TASK DESCRIPTION:
For the entries below, repeat exactly each line starting with the one that contains "signed x. -/" and going on through the one that contains "of 2^−96. -/", and no others.

####

/-- One rounding of a nonzero exact value to a format (R184 to R187): the code and the exceptions raised. -/
def roundTo (f : Fmt) (r : Rnd) (ftz : Bool) (draw : W32) (neg : Bool) (n d : Nat) (e : Int) : Nat × Nat :=
  let qu := ilog n d + e - f.mb
  let (ku, _) := roundAt r neg draw n d e qu
  let q := max qu f.qmin
  let (k, exact) := roundAt r neg draw n d e q
  let tiny := qu < f.qmin && decide (ku * 2 ^ (qu - (qu - 1 - f.mb)).toNat < 2 ^ (f.mb + (f.qmin - (qu - 1 - f.mb)).toNat))
  let mag := (q - f.qmin).toNat * 2 ^ f.mb + k
  if f.maxCode < mag then
    let toInf : Bool := f.inf && (match r with
      | .rne => true
      | .rz => false
      | .rd => neg
      | .ru => !neg
      | .sr => true)
    (f.sign neg (if toInf then f.infCode else f.maxCode), OF + IX)
  else if tiny && ftz then (f.sign neg 0, UF + IX)
  else (f.sign neg mag, (if exact then 0 else IX) + (if tiny && !exact then UF else 0))

/-- Rounding of an exact sum: zero takes the given sign (R185). -/
def roundSum (f : Fmt) (r : Rnd) (ftz : Bool) (draw : W32) (zneg : Bool) (x : Int) (e : Int) : Nat × Nat :=
  if x = 0 then (f.sign zneg 0, 0) else roundTo f r ftz draw (x < 0) x.natAbs 1 e

/-- Rounding of any value that is not a NaN, to a format that may lack infinities (R184, R196). -/
def roundFV (f : Fmt) (r : Rnd) (ftz : Bool) (draw : W32) (v : FV) : Nat × Nat :=
  match v with
  | .nan sg => (f.nanCode, if sg || !f.nan then IV else 0)
  | .inf neg => if f.inf then (f.sign neg f.infCode, 0) else (f.sign neg f.maxCode, OF + IX)
  | .fin neg m e => if m = 0 then (f.sign neg 0, 0) else roundTo f r ftz draw neg m 1 e

/-! ### Arithmetic (R191, R197, R198) -/

def FV.isNan : FV → Bool
  | .nan _ => true
  | _ => false
def FV.isSnan : FV → Bool
  | .nan true => true
  | _ => false
def FV.neg : FV → Bool
  | .nan _ => false
  | .inf n => n
  | .fin n _ _ => n
def FV.negate : FV → FV
  | .nan s => .nan s
  | .inf n => .inf (!n)
  | .fin n m e => .fin (!n) m e

/-- A finite value as a signed mantissa at exponent `e`. -/
def signedAt (neg : Bool) (m : Nat) (e q : Int) : Int :=
  let x : Int := m * 2 ^ (e - q).toNat
  if neg then -x else x

/-- a + b of two values that are no NaN, rounded once; infinities of opposite sign are invalid. -/
def addFV (f : Fmt) (r : Rnd) (ftz : Bool) (draw : W32) (a b : FV) : Nat × Nat :=
  match a, b with
  | .inf n, .inf k => if n = k then (f.sign n f.infCode, 0) else (f.nanCode, IV)
  | .inf n, _ => (f.sign n f.infCode, 0)
  | _, .inf n => (f.sign n f.infCode, 0)
  | .fin n1 m1 e1, .fin n2 m2 e2 =>
    let q := min e1 e2
    let z := if n1 = n2 then n1 else r == .rd
    roundSum f r ftz draw z (signedAt n1 m1 e1 q + signedAt n2 m2 e2 q) q
  | _, _ => (f.nanCode, 0)

/-- The exact product of two values; `none` for a zero with an infinity. -/
def mulFV (a b : FV) : Option FV :=
  match a, b with
  | .nan s, _ => some (.nan s)
  | _, .nan s => some (.nan s)
  | .inf n, .inf k => some (.inf (n != k))
  | .inf n, .fin k m _ => if m = 0 then none else some (.inf (n != k))
  | .fin n m _, .inf k => if m = 0 then none else some (.inf (n != k))
  | .fin n m e, .fin k m' e' => some (.fin (n != k) (m * m') (e + e'))

/-- FADD of codes (R191). -/
def fAdd (f : Fmt) (r : Rnd) (ftz : Bool) (draw : W32) (a b : Nat) : Nat × Nat :=
  let x := f.decode (f.flush ftz a)
  let y := f.decode (f.flush ftz b)
  let iv := if x.isSnan || y.isSnan then IV else 0
  if x.isNan || y.isNan then (f.nanCode, iv) else addFV f r ftz draw x y

/-- FSUB of codes (R191). -/
def fSub (f : Fmt) (r : Rnd) (ftz : Bool) (draw : W32) (a b : Nat) : Nat × Nat :=
  let x := f.decode (f.flush ftz a)
  let y := f.decode (f.flush ftz b)
  let iv := if x.isSnan || y.isSnan then IV else 0
  if x.isNan || y.isNan then (f.nanCode, iv) else addFV f r ftz draw x y.negate

/-- FMUL of codes (R191). -/
def fMul (f : Fmt) (r : Rnd) (ftz : Bool) (draw : W32) (a b : Nat) : Nat × Nat :=
  let x := f.decode (f.flush ftz a)
  let y := f.decode (f.flush ftz b)
  let iv := if x.isSnan || y.isSnan then IV else 0
  if x.isNan || y.isNan then (f.nanCode, iv)
  else match mulFV x y with
    | none => (f.nanCode, IV)
    | some p => roundFV f r ftz draw p

/-- FFMA of codes, rounded once; 0 × ∞ is invalid even beside a quiet NaN (R191). -/
def fFma (f : Fmt) (r : Rnd) (ftz : Bool) (draw : W32) (a b c : Nat) : Nat × Nat :=
  let x := f.decode (f.flush ftz a)
  let y := f.decode (f.flush ftz b)
  let z := f.decode (f.flush ftz c)
  let iv := if x.isSnan || y.isSnan || z.isSnan then IV else 0
  match mulFV x y with
  | none => (f.nanCode, IV)
  | some p => if p.isNan || z.isNan then (f.nanCode, iv) else addFV f r ftz draw p z

/-- Order of two values that are no NaN: negative, zero or positive as `a` is below, equal to or above `b`. -/
def cmpFV (a b : FV) : Int :=
  let rank : FV → Int := fun v => match v with
    | .inf n => if n then -1 else 1
    | _ => 0
  match a, b with
  | .fin n m e, .fin k m' e' =>
    let q := min e e'
    signedAt n m e q - signedAt k m' e' q
  | x, y => rank x - rank y

/-- FMIN and FMAX of codes (R192): −0 below +0, a lone NaN gives the other source. -/
def fMinMax (f : Fmt) (mx ftz : Bool) (a b : Nat) : Nat × Nat :=
  let a := f.flush ftz a
  let b := f.flush ftz b
  let x := f.decode a
  let y := f.decode b
  let iv := if x.isSnan || y.isSnan then IV else 0
  if x.isNan && y.isNan then (f.nanCode, iv)
  else if x.isNan then (b % 2 ^ f.bits, iv)
  else if y.isNan then (a % 2 ^ f.bits, iv)
  else
    let d := cmpFV x y
    let below : Bool := d < 0 || (d = 0 && x.neg && !y.neg)
    (if below != mx then a % 2 ^ f.bits else b % 2 ^ f.bits, iv)

/-- A comparison under CMP (R82): from the order, or from being unordered. -/
def cmpHolds (c : Cmp) (d : Option Int) : Bool :=
  match d with
  | none => match c with
    | .equ | .neu | .ltu | .leu | .gtu | .geu | .nan => true
    | _ => false
  | some d => match c with
    | .eq | .equ => d == 0
    | .ne | .neu => d != 0
    | .lt | .ltu => d < 0
    | .le | .leu => d ≤ 0
    | .gt | .gtu => 0 < d
    | .ge | .geu => 0 ≤ d
    | .num => true
    | .nan => false

/-- FSETP of codes (R193). -/
def fSetp (f : Fmt) (c : Cmp) (ftz : Bool) (a b : Nat) : Bool × Nat :=
  let x := f.decode (f.flush ftz a)
  let y := f.decode (f.flush ftz b)
  let iv := if x.isSnan || y.isSnan then IV else 0
  (cmpHolds c (if x.isNan || y.isNan then none else some (cmpFV x y)), iv)

/-- The class of R183. -/
def fClass (f : Fmt) (a : Nat) : Nat :=
  match f.decode a with
  | .nan true => 0
  | .nan false => 1
  | .inf true => 2
  | .inf false => 9
  | .fin neg m _ =>
    if m = 0 then (if neg then 5 else 6)
    else if f.subnormal a then (if neg then 4 else 7)
    else (if neg then 3 else 8)

/-- FRND of an .f32 code (R195). -/
def fRnd (r : Rnd) (ftz : Bool) (a : Nat) : Nat × Nat :=
  match f32.decode (f32.flush ftz a) with
  | .nan sg => (f32.nanCode, if sg then IV else 0)
  | .inf n => (f32.sign n f32.infCode, 0)
  | .fin n m e =>
    if m = 0 || 0 ≤ e then (f32.flush ftz a % 2 ^ 32, 0)
    else
      let (k, _) := roundAt r n 0 m 1 e 0
      if k = 0 then (f32.sign n 0, 0) else ((roundTo f32 .rne false 0 n k 1 0).1, 0)

/-- A value rounded to .s32 or .n32 (R196). -/
def toInt (signed : Bool) (r : Rnd) (draw : W32) (v : FV) : Nat × Nat :=
  let lo : Int := if signed then -2 ^ 31 else 0
  let hi : Int := if signed then 2 ^ 31 - 1 else 2 ^ 32 - 1
  match v with
  | .nan _ => (0, IV)
  | .inf n => (truncInt 32 (if n then lo else hi), IV)
  | .fin n m e =>
    let (k, exact) := if m = 0 then (0, true) else roundAt r n draw m 1 e 0
    let x : Int := if n then -(k : Int) else k
    if x < lo then (truncInt 32 lo, IV)
    else if hi < x then (truncInt 32 hi, IV)
    else (truncInt 32 x, if exact then 0 else IX)

/-- The format of a float code of FCVT; the integer codes have none. -/
def fmtOf : FFmt → Option Fmt
  | .f32 => some f32 | .f16 => some f16 | .bf16 => some bf16 | .e4m3 => some e4m3 | .e5m2 => some e5m2
  | .e3m2 => some e3m2 | .e2m3 => some e2m3 | .e2m1 => some e2m1 | .f64 => some f64 | .s32 | .n32 => none

/-- FCVT (R196): .ftz acts on the sides that are .f32. -/
def fCvt (d s : FFmt) (r : Rnd) (ftz : Bool) (draw : W32) (a : Nat) : Nat × Nat :=
  let v := match fmtOf s with
    | some f => f.decode (f.flush (ftz && s == .f32) (a % 2 ^ f.bits))
    | none =>
      let x := if s = .s32 then sextNat 32 a else ((a % 2 ^ 32 : Nat) : Int)
      .fin (x < 0) x.natAbs 0
  match fmtOf d with
  | some f => roundFV f r (ftz && d == .f32) draw v
  | none => toInt (d == .s32) r draw v

/-- Both halves of a packed operation (R197); a stochastic form draws for element 0 first. DEDUCED: log 54. -/
def packed (r : Rnd) (rng : W32) (op : W32 → Nat → Nat × Nat) : Nat × Nat × W32 :=
  let r0 := if r = .sr then rngStep rng else rng
  let r1 := if r = .sr then rngStep r0 else r0
  let (x0, e0) := op r0 0
  let (x1, e1) := op r1 16
  (x0 % 2 ^ 16 + 2 ^ 16 * (x1 % 2 ^ 16), e0 ||| e1, r1)

/-- (S × a) ÷ b of an .f32 code, rounded once (R210, R340); no NaN and no infinity is changed but to canonical form. -/
def rescale (r : Rnd) (code a b : Nat) : Nat × Nat :=
  match f32.decode code with
  | .nan _ => (f32.nanCode, 0)
  | .inf n => (f32.sign n f32.infCode, 0)
  | .fin n m e => if m * a = 0 then (f32.sign n 0, 0) else roundTo f32 r false 0 n (m * a) b e

/-! ### The special-function unit (R199 to R201) -/

/-- floor(√n), by bits from 2^(k − 1) down. -/
def isqrt (n : Nat) : Nat → Nat → Nat
  | 0, acc => acc
  | k + 1, acc => isqrt n k (if (acc + 2 ^ k) * (acc + 2 ^ k) ≤ n then acc + 2 ^ k else acc)

/-- A positive value with its exact root between two units in the last place: doubled with a sticky bit (R200). -/
def sticky (k : Nat) (exact : Bool) : Nat := 2 * k + (if exact then 0 else 1)

/-- √(m × 2^e) as a mantissa and exponent, with at least 60 bits and a sticky bit. -/
def sqrtFix (m : Nat) (e : Int) : Nat × Int :=
  let odd := e % 2 = 1
  let m := if odd then 2 * m else m
  let e := if odd then e - 1 else e
  let n := m * 2 ^ 120
  let k := isqrt n 90 0
  (sticky k (k * k == n), e / 2 - 61)

/-- 1 ÷ √(m × 2^e), in the same form. -/
def rsqFix (m : Nat) (e : Int) : Nat × Int :=
  let odd := e % 2 = 1
  let m := if odd then 2 * m else m
  let e := if odd then e - 1 else e
  let k := isqrt (2 ^ 180 / m) 92 0
  (sticky k (k * k * m == 2 ^ 180), -e / 2 - 91)

/-- Fixed-point constants with 96 fraction bits: π and log2 e, truncated. -/
def piFix : Nat := 0x3243F6A8885A308D313198A2E
def log2eFix : Nat := 0x171547652B82FE1777D0FFDA0

/-- The i-th root constants 2^(2^−i) with 96 fraction bits: the product over the set bits of a 64-bit fraction `f`. -/
def exp2Frac (f : Nat) : Nat → Nat → Nat → Nat
  | 0, _, acc => acc
  | k + 1, c, acc =>
    let c := isqrt (c * 2 ^ 96) 100 0
    exp2Frac f k c (if f.testBit k then acc * c / 2 ^ 96 else acc)

/-- 2^(f ÷ 2^64) for f below 2^64, with 96 fraction bits. -/
def exp2Fix (f : Nat) : Nat := exp2Frac f 64 (2 ^ 97) (2 ^ 96)

/-- log2 of x ÷ 2^96 in [1, 2), with `k` fraction bits, by squaring. -/
def log2Fix (x : Nat) : Nat → Nat → Nat
  | 0, acc => acc
  | k + 1, acc =>
    let y := x * x / 2 ^ 96
    if 2 ^ 97 ≤ y then log2Fix (y / 2) k (2 * acc + 1) else log2Fix y k (2 * acc)

/-- Σ terms of the sine (from odd) or cosine (from even) series of x ÷ 2^96, x below 2^96. -/
def trigFix (x : Nat) : Nat → Nat → Int → Int → Int
  | 0, _, _, acc => acc
  | k + 1, i, term, acc =>
    trigFix x k (i + 2) (-(term * x / 2 ^ 96 * x / 2 ^ 96 / ((i + 1) * (i + 2) : Nat))) (acc + term)

/-- sin(2π t ÷ 2^96) for t in [0, 2^94], with 96 fraction bits: a quarter turn, folded at an eighth. -/
def sinQuarter (t : Nat) : Nat :=
  let ang (t : Nat) : Nat := 2 * piFix * t / 2 ^ 96
  if t ≤ 2 ^ 93 then (trigFix (ang t) 16 1 (ang t) 0).toNat
  else (trigFix (ang (2 ^ 94 - t)) 16 0 (2 ^ 96) 0).toNat

/-- Magnitude and sign of an approximate value with an exponent, whose error is far below every bound of R200. -/
structure Approx where
  neg : Bool
  m : Nat
  e : Int
  deriving DecidableEq, Repr

/-- 2^(x ÷ 2^64) for a signed x. -/
def approxExp2 (x : Int) : Approx :=
  let n := x.fdiv (2 ^ 64)
  ⟨false, exp2Fix (x - n * 2 ^ 64).toNat, n - 96⟩

/-- m × 2^e as an integer count of 2^−64, truncated. -/
def fix64 (m : Nat) (e : Int) : Nat := if 0 ≤ e + 64 then m * 2 ^ (e + 64).toNat else m / 2 ^ (-(e + 64)).toNat

/-- The turn fraction of m × 2^e, modulo 1, as a count of 2^−96. -/
def turns (m : Nat) (e : Int) : Nat := (if 0 ≤ e + 96 then m * 2 ^ (e + 96).toNat else m / 2 ^ (-(e + 96)).toNat) % 2 ^ 96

####

EXERCISE SOLUTION:
/-- 2^(x ÷ 2^64) for a signed x. -/
def approxExp2 (x : Int) : Approx :=
  let n := x.fdiv (2 ^ 64)
  ⟨false, exp2Fix (x - n * 2 ^ 64).toNat, n - 96⟩

/-- m × 2^e as an integer count of 2^−64, truncated. -/
def fix64 (m : Nat) (e : Int) : Nat := if 0 ≤ e + 64 then m * 2 ^ (e + 64).toNat else m / 2 ^ (-(e + 64)).toNat

/-- The turn fraction of m × 2^e, modulo 1, as a count of 2^−96. -/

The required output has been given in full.